Best Practices in Action

Throughout this book I’ve tried to use practical examples to demonstrate best practices in action for the topic at hand. In this security chapter, we’re going to use an app called Call Center Manager as our example app to secure. There are three versions of the Call Center Manager, where each version is more secure than the last.

Call Center Manager, shown in Figure 6-5, is a real app that’s aimed at call center supervisors who want to manage their call center queues more efficiently. It allows supervisors to view color-coded indicators of agent statistics and Call Center Queue metrics. Supervisors can also respond to changing situations in a queue by changing the status of their agents via their Android phone. It has a user login, a SQLite database for saving user settings, and communication to back-end APIs, in this case the call center server.
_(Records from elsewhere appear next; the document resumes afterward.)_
-- ==== Sys2Proof/Laws/Compiler.lean ====
section
/-!
SUPPORT. The reads of images and tables, and the Frame Compiler in closed form (41_frame_compiler.md R151 to R159).
-/
namespace Sys2Proof.Laws
open Sys2Proof Sys2Proof.Machine

/-! ### Reads -/

theorem readEach_ok {α β : Type} {f : α → Except NoValue β} {as : List α} {bs : List β}
    (h : readEach f as = .ok bs) :
    bs.length = as.length ∧ ∀ (i : Nat) (a : α), as[i]? = some a → ∃ b, f a = .ok b ∧ bs[i]? = some b := by
  induction as generalizing bs with
  | nil => cases h; simp
  | cons a as ih =>
    simp only [readEach] at h
    split at h
    · cases h
    · rename_i b hb
      split at h
      · cases h
      · rename_i bs' hbs
        cases h
        obtain ⟨hl, hi⟩ := ih hbs
        refine ⟨by simp [hl], fun i x hx => ?_⟩
        cases i with
        | zero => exact ⟨b, by simpa using (by simpa using hx : a = x) ▸ hb, rfl⟩
        | succ i => simpa using hi i x (by simpa using hx)

theorem readEach_total {α β : Type} {f : α → Except NoValue β} {as : List α}
    (h : ∀ a ∈ as, ∃ b, f a = .ok b) : ∃ bs, readEach f as = .ok bs := by
  induction as with
  | nil => exact ⟨[], rfl⟩
  | cons a as ih =>
    obtain ⟨b, hb⟩ := h a (by simp)
    obtain ⟨bs, hbs⟩ := ih fun x hx => h x (by simp [hx])
    exact ⟨b :: bs, by simp [readEach, hb, hbs]⟩

/-! ### Column sets -/

theorem columnsWhere_getLsbD (q : Level → Bool) (ls : List Level) (i : Nat) :
    (columnsWhere q ls).getLsbD i = (decide (i < 14) && (ls[i]?).any q) := by
  induction ls generalizing i with
  | nil => simp [columnsWhere]
  | cons l ls ih =>
    cases i with
    | zero => by_cases h : q l <;> simp [columnsWhere, h]
    | succ i =>
      by_cases h : q l <;>
        (simp [columnsWhere, h, ih, BitVec.getLsbD_one]
         by_cases h1 : i + 1 < 14 <;> simp [h1]
         omega)

theorem columnsWhere_eq_zero {q : Level → Bool} {ls : List Level} (hl : ls.length ≤ 14) :
    columnsWhere q ls = 0 ↔ ∀ l ∈ ls, q l = false := by
  constructor
  · intro h l hm
    obtain ⟨i, hi, rfl⟩ := List.getElem_of_mem hm
    have hb := columnsWhere_getLsbD q ls i
    rw [h] at hb
    simpa [show i < 14 by omega, List.getElem?_eq_getElem hi] using hb.symm
  · intro h
    apply BitVec.eq_of_getLsbD_eq
    intro i hi
    rw [columnsWhere_getLsbD]
    cases hx : ls[i]? with
    | none => simp
    | some l => simp [h l (List.mem_of_getElem? hx)]

theorem belowCols_columnsWhere {q : Level → Bool} {ls : List Level} {ncols : Nat}
    (h : ls.length ≤ ncols) : belowCols ncols (columnsWhere q ls) := by
  refine Nat.lt_pow_two_of_testBit _ fun i hi => ?_
  rw [BitVec.testBit_toNat, columnsWhere_getLsbD, List.getElem?_eq_none (by omega)]
  simp

/-! ### Thresholds -/

theorem threshold_eq (trom : List Half) {l : Nat} (h : l < trom.length) :
    threshold trom l = .ok trom[l] := by
  simp [threshold, List.getElem?_eq_getElem h]

theorem trom_lt {cfg : Config} (h : cfg.tromOk) {i j : Nat} {a b : Half} (hij : i < j)
    (ha : cfg.trom[i]? = some a) (hb : cfg.trom[j]? = some b) : a.toNat < b.toNat := by
  obtain ⟨hi, rfl⟩ := List.getElem?_eq_some_iff.mp ha
  obtain ⟨hj, rfl⟩ := List.getElem?_eq_some_iff.mp hb
  exact BitVec.lt_def.mp (List.pairwise_iff_getElem.mp h.2.2.2 i j hi hj hij)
9781430258575_Fig06-05.jpg

Figure 6-5. List of Call Center queues in Call Center Manager

Most of the security concerns are limited to the file Settings.java. Listing 6-11, 6-13, and 6-15 show successive versions of Settings.java as we progressively address security concerns.

Security Policy Enforcer

To automate this as much as possible, I’ve created a tool called Security Policy Enforcer, or SPE, that unzips the APK and does a static analysis of the classes.dex file, looking for any issues identified in our top ten.

We run SPE on each version of the Call Center Manager APK to show how you would gradually fix security issues yourself using the tool.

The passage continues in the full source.